(Extracted records)
/-- Over a dot the evaluation changes as in step S5, which sees it as it was before the dot (61 R453-R459). -/
theorem ppuDotAt_eval (j : Nat) (s : State) :
    ∃ u : State, EvalSame s.ppu u.ppu ∧ PpuKept (dotStart j s).ppu u.ppu ∧ u.params = s.params ∧
      EvalSame (dotS5 (renderingEnabled s.ppu) u).ppu (ppuDotAt j s).ppu := by
  refine ⟨dotS4 (dotS3 (renderingEnabled s.ppu) (dotS2 (renderingEnabled s.ppu) (dotS1 (dotStart j s)))), ?_, ?_, ?_, ?_⟩
  · refine EvalSame.trans (q := (dotStart j s).ppu) ⟨rfl, rfl, rfl, rfl, rfl, rfl, rfl⟩ ?_
    exact (((dotS1_eval (dotStart j s)).1.trans (dotS2_same _ _).1).trans (dotS3_eval _ _)).trans (dotS4_same _).2.1
  · exact (((dotS1_effect _).trans (dotS2_effect _ _)).trans (dotS3_effect _ _)).trans (dotS4_effect _) |>.ppu
  · exact (((dotS1_effect _).trans (dotS2_effect _ _)).trans (dotS3_effect _ _)).trans (dotS4_effect _) |>.params
  · rw [ppuDotAt_eq]
    exact (dotS6_same _ _).2.trans (dotFinish_same _ _).2.1

/-- Over a dot the sprite line changes as in step S6, from the line as step S3 left it; when S6 runs, the evaluation is as
it was before the dot (61 R460, R461, R467). -/
theorem ppuDotAt_line (j : Nat) (s : State) :
    ∃ w : State, DotEffect (dotStart j s) w ∧ (257 ≤ s.ppu.hCount → EvalSame s.ppu w.ppu) ∧
      LineSame (if shiftsSprites (renderingEnabled s.ppu) s.ppu then shiftSprites s.ppu else s.ppu) w.ppu ∧
      LineSame (dotS6 (renderingEnabled s.ppu) w).ppu (ppuDotAt j s).ppu := by
  have e2 := (dotS1_effect (dotStart j s)).trans (dotS2_effect (renderingEnabled s.ppu) _)
  have l2 : LineSame s.ppu (dotS2 (renderingEnabled s.ppu) (dotS1 (dotStart j s))).ppu :=
    LineSame.trans (q := (dotStart j s).ppu) ⟨rfl, rfl, rfl⟩ ((dotS1_eval (dotStart j s)).2.trans (dotS2_same _ _).2)
  have v2 : EvalSame s.ppu (dotS2 (renderingEnabled s.ppu) (dotS1 (dotStart j s))).ppu :=
    EvalSame.trans (q := (dotStart j s).ppu) ⟨rfl, rfl, rfl, rfl, rfl, rfl, rfl⟩
      ((dotS1_eval (dotStart j s)).1.trans (dotS2_same _ _).1)
  refine ⟨dotS5 (renderingEnabled s.ppu) (dotS4 (dotS3 (renderingEnabled s.ppu)
    (dotS2 (renderingEnabled s.ppu) (dotS1 (dotStart j s))))),
    ((e2.trans (dotS3_effect _ _)).trans (dotS4_effect _)).trans (dotS5_effect _ _), ?_, ?_, ?_⟩
  · intro h
    have e4 := (e2.trans (dotS3_effect (renderingEnabled s.ppu) _)).trans (dotS4_effect _)
    have v4 := (v2.trans (dotS3_eval (renderingEnabled s.ppu) _)).trans (dotS4_same _).2.1
    generalize dotS4 (dotS3 (renderingEnabled s.ppu) _) = u at e4 v4
    have hh : u.ppu.hCount = s.ppu.hCount := e4.ppu.hCount
    have : visibleDot u.ppu = false := by
      unfold visibleDot
      rw [hh, Bool.and_eq_false_iff, decide_eq_false_iff_not]
      exact .inr (by omega)
    unfold dotS5
    rw [this]
    exact v4
  · refine LineSame.trans ?_ ((dotS4_same _).2.2.trans (dotS5_same _ _).2)
    generalize dotS2 (renderingEnabled s.ppu) (dotS1 (dotStart j s)) = u at e2 l2
    have hv : u.ppu.vCount = s.ppu.vCount := e2.ppu.vCount
    have hh : u.ppu.hCount = s.ppu.hCount := e2.ppu.hCount
    unfold dotS3 shiftsSprites
    rw [hv, hh]
    split
    · exact ⟨by show (shiftSprites u.ppu).sprites = _; unfold shiftSprites; rw [l2.sprites, l2.sprCount],
        l2.sprCount, l2.spr0InLine⟩
    · exact l2
  · rw [ppuDotAt_eq]
    exact (dotFinish_same _ _).2.2

/-! ## The output -/

theorem dotS2_out (r : Bool) (s : State) : (dotS2 r s).out = s.out := by
  have h : (bgDot s).out = s.out := by
    unfold bgDot bgFetchStage bgReloadStage bgShiftStage bgFetch
    repeat' split
    all_goals simp
  unfold dotS2
  split
  · exact h
  · rfl

theorem dotS3_out (r : Bool) (s : State) : (dotS3 r s).out = s.out := by
  unfold dotS3
  split <;> rfl

theorem dotS5_out (r : Bool) (s : State) : (dotS5 r s).out = s.out := by
  unfold dotS5
  split <;> rfl

theorem dotS6_out (r : Bool) (s : State) : (dotS6 r s).out = s.out := by
  have hf : ∀ u : State, (spriteFetch u).out = u.out := by
    intro u
    unfold spriteFetch spriteFetchLo spriteFetchHi
    simp only []
    repeat' split
    all_goals simp
  have hc : (spriteCommitStage r s).out = s.out := by
    unfold spriteCommitStage
    split <;> rfl
  have hl : (spriteLineDot r s).out = s.out := by
    unfold spriteLineDot spriteFetchStage
    split
    · rw [hf, hc]
    · exact hc
  unfold dotS6
  split
  · exact hl
  · rfl

theorem dotFinish_out (r : Bool) (b : State) : (dotFinish r b).out = b.out := rfl

/-- Over a dot the output grows as in step S4 (61 R473, R478). -/
theorem ppuDotAt_out (j : Nat) (s : State) :
    (ppuDotAt j s).out
      = (dotS4 (dotS3 (renderingEnabled s.ppu) (dotS2 (renderingEnabled s.ppu) (dotS1 (dotStart j s))))).out := by
  rw [ppuDotAt_eq, dotFinish_out]
  unfold dotBody
  rw [dotS6_out, dotS5_out]

/-! ## Status -/

theorem dotS2_status (r : Bool) (s : State) : (dotS2 r s).ppu.status = s.ppu.status := by
  have h1 : (bgShiftStage s).ppu.status = s.ppu.status := by unfold bgShiftStage; split <;> rfl
  have h2 : ∀ u, (bgReloadStage u).ppu.status = u.ppu.status := by intro u; unfold bgReloadStage; split <;> rfl
  have h3 : ∀ u, (bgFetchStage u).ppu.status = u.ppu.status := by
    intro u
    unfold bgFetchStage bgFetch
    repeat' split
    all_goals first | rfl | simp only [State.setPpu, ppuRead_ppu]
  have h4 : ∀ p, (bgUpdateV p).status = p.status := by
    intro p
    unfold bgUpdateV
    repeat' split
    all_goals rfl
  unfold dotS2
  split
  · exact (h4 _).trans ((h3 _).trans ((h2 _).trans h1))
  · rfl

theorem dotS3_status (r : Bool) (s : State) : (dotS3 r s).ppu.status = s.ppu.status := by
  unfold dotS3
  split <;> rfl

theorem dotS5_status (r : Bool) (s : State) : (dotS5 r s).ppu.status = s.ppu.status := by
  unfold dotS5 evalDot evalReset evalStep evalRead evalStart evalNewSprite evalCopySprite evalOverflow setSecOam
  simp only []
  repeat' split
  all_goals rfl

theorem dotS6_status (r : Bool) (s : State) : (dotS6 r s).ppu.status = s.ppu.status := by
  have hc : (spriteCommitStage r s).ppu.status = s.ppu.status := by
    unfold spriteCommitStage spriteCommit
    repeat' split
    all_goals rfl
  have hf : ∀ u : State, (spriteFetch u).ppu.status = u.ppu.status := by
    intro u
    unfold spriteFetch spriteFetchLo spriteFetchHi
    simp only []
    repeat' split
    all_goals first | rfl | simp only [State.setPpu, setSlot, ppuRead_ppu]
  unfold dotS6 spriteLineDot spriteFetchStage
  split
  · split
    · exact (hf _).trans hc
    · exact hc
  · rfl

theorem dotFinish_statusNew (r : Bool) (b : State) : (dotFinish r b).ppu.status.new = b.ppu.status.new := by
  rw [dotFinish_ppu]
  unfold ppuClockRegisters Ppu.commit
  split
  all_goals rw [advanceDot_kept]
  rfl

/-- Over a dot the staged Status changes as in steps S1 and S4 (61 R425, R426, R470). -/
theorem ppuDotAt_statusNew (j : Nat) (s : State) :
    (ppuDotAt j s).ppu.status.new
      = (dotS4 (dotS3 (renderingEnabled s.ppu)
          (dotS2 (renderingEnabled s.ppu) (dotS1 (dotStart j s))))).ppu.status.new ∧
    (dotS3 (renderingEnabled s.ppu) (dotS2 (renderingEnabled s.ppu) (dotS1 (dotStart j s)))).ppu.status
      = (statusEvents (dotStart j s).ppu).status := by
  constructor
  · rw [ppuDotAt_eq, dotFinish_statusNew]
    unfold dotBody
    rw [dotS6_status, dotS5_status]
  · rw [dotS3_status, dotS2_status]
    rfl

end Sys2Proof.Machine
end

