section
/-! PROOFS. The undocumented opcodes (spec/44_undocumented.md sections 2, 3): the composites run in the read-modify-write
shape, with a second operation that replaces the Z and N of the first; the rest in the storing and the reading shape. -/

namespace Sys2Proof.Machine

/-! ## The flag writers, bit by bit -/

theorem withFlag_getLsbD (p : Byte) {i j : Nat} (b : Bool) (hi : i < 8) (hj : j < 8) :
    (withFlag p i b).getLsbD j = if i = j then b else p.getLsbD j := by
  simp only [eq_comm (a := i)]
  cases b with
  | true =>
    rw [withFlag, if_pos rfl, BitVec.getLsbD_or, bitMask_getLsbD hi]
    by_cases h : j = i <;> simp [h]
  | false =>
    rw [withFlag, if_neg Bool.false_ne_true, BitVec.getLsbD_and, BitVec.getLsbD_not, bitMask_getLsbD hi, decide_eq_true hj]
    by_cases h : j = i <;> simp [h]

theorem setNZ_getLsbD (p v : Byte) {j : Nat} (hj : j < 8) :
    (setNZ p v).getLsbD j = if 7 = j then v.getLsbD 7 else if 1 = j then v == 0#8 else p.getLsbD j := by
  rw [setNZ, withFlag_getLsbD _ _ (by decide) hj, withFlag_getLsbD _ _ (by decide) hj]
  rfl

/-- Z and N are what the last result makes them. -/
theorem setNZ_setNZ (p r v : Byte) : setNZ (setNZ p r) v = setNZ p v := by
  refine BitVec.eq_of_getLsbD_eq fun j hj => ?_
  simp only [setNZ_getLsbD _ _ hj]
  split_ifs <;> rfl

/-- Writing Z and N and writing another flag commute. -/
theorem withFlag_setNZ (p r : Byte) {i : Nat} (b : Bool) (hi : i < 8) (h1 : i ≠ 1) (h7 : i ≠ 7) :
    withFlag (setNZ p r) i b = setNZ (withFlag p i b) r := by
  refine BitVec.eq_of_getLsbD_eq fun j hj => ?_
  simp only [setNZ_getLsbD _ _ hj, withFlag_getLsbD _ _ hi hj]
  by_cases hij : i = j
  · subst hij
    rw [if_pos rfl, if_neg h7.symm, if_neg h1.symm, if_pos rfl]
  · simp only [if_neg hij]

/-! ## The adder in exact arithmetic -/

theorem adcSum_toNat (a m : Byte) (c : Bool) : (adcSum a m c).toNat = exactSum a m c := by
  have ha := a.isLt
  have hm := m.isLt
  cases c <;> simp [adcSum, exactSum] <;> omega

theorem adcResult_eq (a m : Byte) (c : Bool) : adcResult a m c = BitVec.ofNat 8 (exactSum a m c) := by
  apply BitVec.eq_of_toNat_eq
  rw [adcResult, BitVec.toNat_setWidth, adcSum_toNat, BitVec.toNat_ofNat]

/-- Bit 8 of the sum is its carry (42 R280). -/
theorem adcSum_carry (a m : Byte) (c : Bool) : (adcSum a m c).getLsbD 8 = decide (256 ≤ exactSum a m c) := by
  rw [← adcSum_toNat]
  exact (adcSum a m c).msb_eq_decide

/-- The overflow test by mask looks at bit 7 (42 R280). -/
theorem adcOverflow_eq (a m r : Byte) : adcOverflow a m r = (~~~(a ^^^ m) &&& (a ^^^ r)).getLsbD 7 := by
  have hmask : 0x80#8 = BitVec.twoPow 8 7 := rfl
  rw [adcOverflow, hmask, BitVec.and_twoPow]
  cases (~~~(a ^^^ m) &&& (a ^^^ r)).getLsbD 7 <;> rfl

/-- `adc` is the addition in exact arithmetic (42 R280). -/
theorem adc_eq (m : Byte) (s : State) : adc m s = s.setCpu (addTo m s.cpu) := by
  simp only [adc, adcFlags, adcResult_eq, adcSum_carry, adcOverflow_eq]
  rfl

theorem adc_effect (m : Byte) (s : State) : StackEffect s (adc m s) := adc_eq m s ▸ setCpu_stackEffect s _

/-- The sum reads C and replaces Z and N, so the Z and N before it do not matter. -/
theorem addTo_setNZ (m r : Byte) (c : Cpu) (p : Byte) :
    addTo m { c with p := setNZ p r } = addTo m { c with p := p } := by
  have hcarry : (setNZ p r).getLsbD 0 = p.getLsbD 0 := setNZ_getLsbD p r (by decide)
  simp (disch := decide) only [addTo, hcarry, withFlag_setNZ, setNZ_setNZ]

/-! ## A shift, then a second operation on the modified byte -/

/-- The shape of SLO, RLA, SRE and RRA: a read-modify-write by `fn`, then `fn`'s flags, then `second` on the modified byte
(44 R350). -/
def runShiftThen (fn : ShiftFn) (second : Byte → State → State) (op : Byte) (operand : Word) : State → Result :=
  runModify op operand (fun p m => (fn p m).1) fun m v t => second v (t.setP (shiftFlags fn t.cpu.p m))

**Exercise brief:**
Using the entries above, give again each line from the one containing "not matter. -/" through the last line, exactly and only those.

**Answer for this exercise:**
/-- The sum reads C and replaces Z and N, so the Z and N before it do not matter. -/
theorem addTo_setNZ (m r : Byte) (c : Cpu) (p : Byte) :
    addTo m { c with p := setNZ p r } = addTo m { c with p := p } := by
  have hcarry : (setNZ p r).getLsbD 0 = p.getLsbD 0 := setNZ_getLsbD p r (by decide)
  simp (disch := decide) only [addTo, hcarry, withFlag_setNZ, setNZ_setNZ]

/-! ## A shift, then a second operation on the modified byte -/

/-- The shape of SLO, RLA, SRE and RRA: a read-modify-write by `fn`, then `fn`'s flags, then `second` on the modified byte
(44 R350). -/
def runShiftThen (fn : ShiftFn) (second : Byte → State → State) (op : Byte) (operand : Word) : State → Result :=
  runModify op operand (fun p m => (fn p m).1) fun m v t => second v (t.setP (shiftFlags fn t.cpu.p m))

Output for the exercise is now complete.